Data excerpts:
--- START ---

/-- An outer weight is `-t (1-t)^2 / 2`, which is least at `t = 1/3` (R92). -/
theorem ideal_a0_bounds {t : Rat} (h0 : 0 ≤ t) (h1 : t ≤ 1) :
    -(2 / 27) ≤ (weights exactNum t).a0 ∧ (weights exactNum t).a0 ≤ 0 := by
  have hfac : (weights exactNum t).a0 = -(t * (1 - t) ^ 2 / 2) := by rw [ideal_a0]; ring
  have hleast : (weights exactNum t).a0 + 2 / 27 = (t - 1 / 3) ^ 2 * (4 / 3 - t) / 2 := by rw [ideal_a0]; ring
  have hpos : 0 ≤ (t - 1 / 3) ^ 2 * (4 / 3 - t) := mul_nonneg (sq_nonneg _) (by linarith)
  have hneg : 0 ≤ t * (1 - t) ^ 2 := mul_nonneg h0 (sq_nonneg _)
  exact ⟨by linarith, by linarith⟩

/-- An inner weight is `(1-t) (1 + t - 3 t^2 / 2)`, and 1 less `t^2 (5 - 3 t) / 2` (R92). -/
theorem ideal_a1_bounds {t : Rat} (h0 : 0 ≤ t) (h1 : t ≤ 1) : 0 ≤ (weights exactNum t).a1 ∧ (weights exactNum t).a1 ≤ 1 := by
  have hfac : (weights exactNum t).a1 = (1 - t) * (1 + t - 3 / 2 * t ^ 2) := by rw [ideal_a1]; ring
  have htop : (weights exactNum t).a1 = 1 - t ^ 2 * (5 - 3 * t) / 2 := by rw [ideal_a1]; ring
  have hsq : t ^ 2 ≤ t := pow_le_of_le_one h0 h1 two_ne_zero
  have hpos : 0 ≤ (1 - t) * (1 + t - 3 / 2 * t ^ 2) := mul_nonneg (by linarith) (by linarith)
  have hneg : 0 ≤ t ^ 2 * (5 - 3 * t) := mul_nonneg (sq_nonneg _) (by linarith)
  exact ⟨by linarith, by linarith⟩

/-- The magnitudes of the weights, at any phase between two knots (R92). -/
theorem ideal_bounds {t : Rat} {a : Weights Rat} (ha : a = weights exactNum t) (h0 : 0 ≤ t) (h1 : t ≤ 1) :
    (-(2 / 27) ≤ a.a0 ∧ a.a0 ≤ 0) ∧ (-(2 / 27) ≤ a.a3 ∧ a.a3 ≤ 0) ∧ (0 ≤ a.a1 ∧ a.a1 ≤ 1) ∧ (0 ≤ a.a2 ∧ a.a2 ≤ 1) := by
  have h0' : 0 ≤ 1 - t := by linarith
  have h1' : 1 - t ≤ 1 := by linarith
  subst ha
  rw [ideal_a3_eq, ideal_a2_eq]
  exact ⟨ideal_a0_bounds h0 h1, ideal_a0_bounds h0' h1', ideal_a1_bounds h0 h1, ideal_a1_bounds h0' h1'⟩

/-- The magnitudes sum to `1 + t (1-t)` (R92). -/
theorem ideal_abs_sum {t : Rat} {a : Weights Rat} (ha : a = weights exactNum t) (h0 : 0 ≤ t) (h1 : t ≤ 1) :
    |a.a0| + |a.a1| + |a.a2| + |a.a3| = 5 / 4 - (t - 1 / 2) ^ 2 := by
  obtain ⟨⟨-, ha0⟩, ⟨-, ha3⟩, ⟨ha1, -⟩, ⟨ha2, -⟩⟩ := ideal_bounds ha h0 h1
  rw [abs_of_nonpos ha0, abs_of_nonpos ha3, abs_of_nonneg ha1, abs_of_nonneg ha2, ha, ideal_a0, ideal_a1, ideal_a2, ideal_a3]
  ring

theorem ideal_abs_sum_le {t : Rat} {a : Weights Rat} (ha : a = weights exactNum t) (h0 : 0 ≤ t) (h1 : t ≤ 1) :
    |a.a0| + |a.a1| + |a.a2| + |a.a3| ≤ 5 / 4 := by
  rw [ideal_abs_sum ha h0 h1]
  exact sub_le_self _ (sq_nonneg _)

/-- Settles O45: the polynomials, then identities and bounds between them. -/
theorem idealWeightsFormTheSpline : Obligations.IdealWeightsFormTheSpline := by
  refine ⟨by rw [ideal_weights]; norm_num, by rw [ideal_weights]; norm_num, ?_, by rw [ideal_a0]; norm_num,
    by rw [ideal_a3]; norm_num, fun a ha => ?_, ?_⟩
  · rintro t a b rfl rfl
    refine ⟨ideal_a0 t, ideal_a1 t, ideal_a2 t, ideal_a3 t, ideal_sum t, ?_, ?_, fun h0 h1 => ?_⟩
    · rw [ideal_a3_eq, sub_sub_cancel]
    · rw [ideal_a2_eq, sub_sub_cancel]
    · obtain ⟨⟨h, h'⟩, ⟨h2, h2'⟩, ⟨h3, h3'⟩, ⟨h4, h4'⟩⟩ := ideal_bounds rfl h0 h1
      exact ⟨h, h', h2, h2', h3, h3', h4, h4', ideal_abs_sum_le rfl h0 h1⟩
  · rw [ideal_abs_sum ha (by norm_num) (by norm_num)]; norm_num
  · rintro t y0 y1 y2 y3 a rfl
    rfl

--- END ---

The task:
Among the lines above, please find those with "between" and copy them.

Task output:
/-- The magnitudes of the weights, at any phase between two knots (R92). -/
/-- Settles O45: the polynomials, then identities and bounds between them. -/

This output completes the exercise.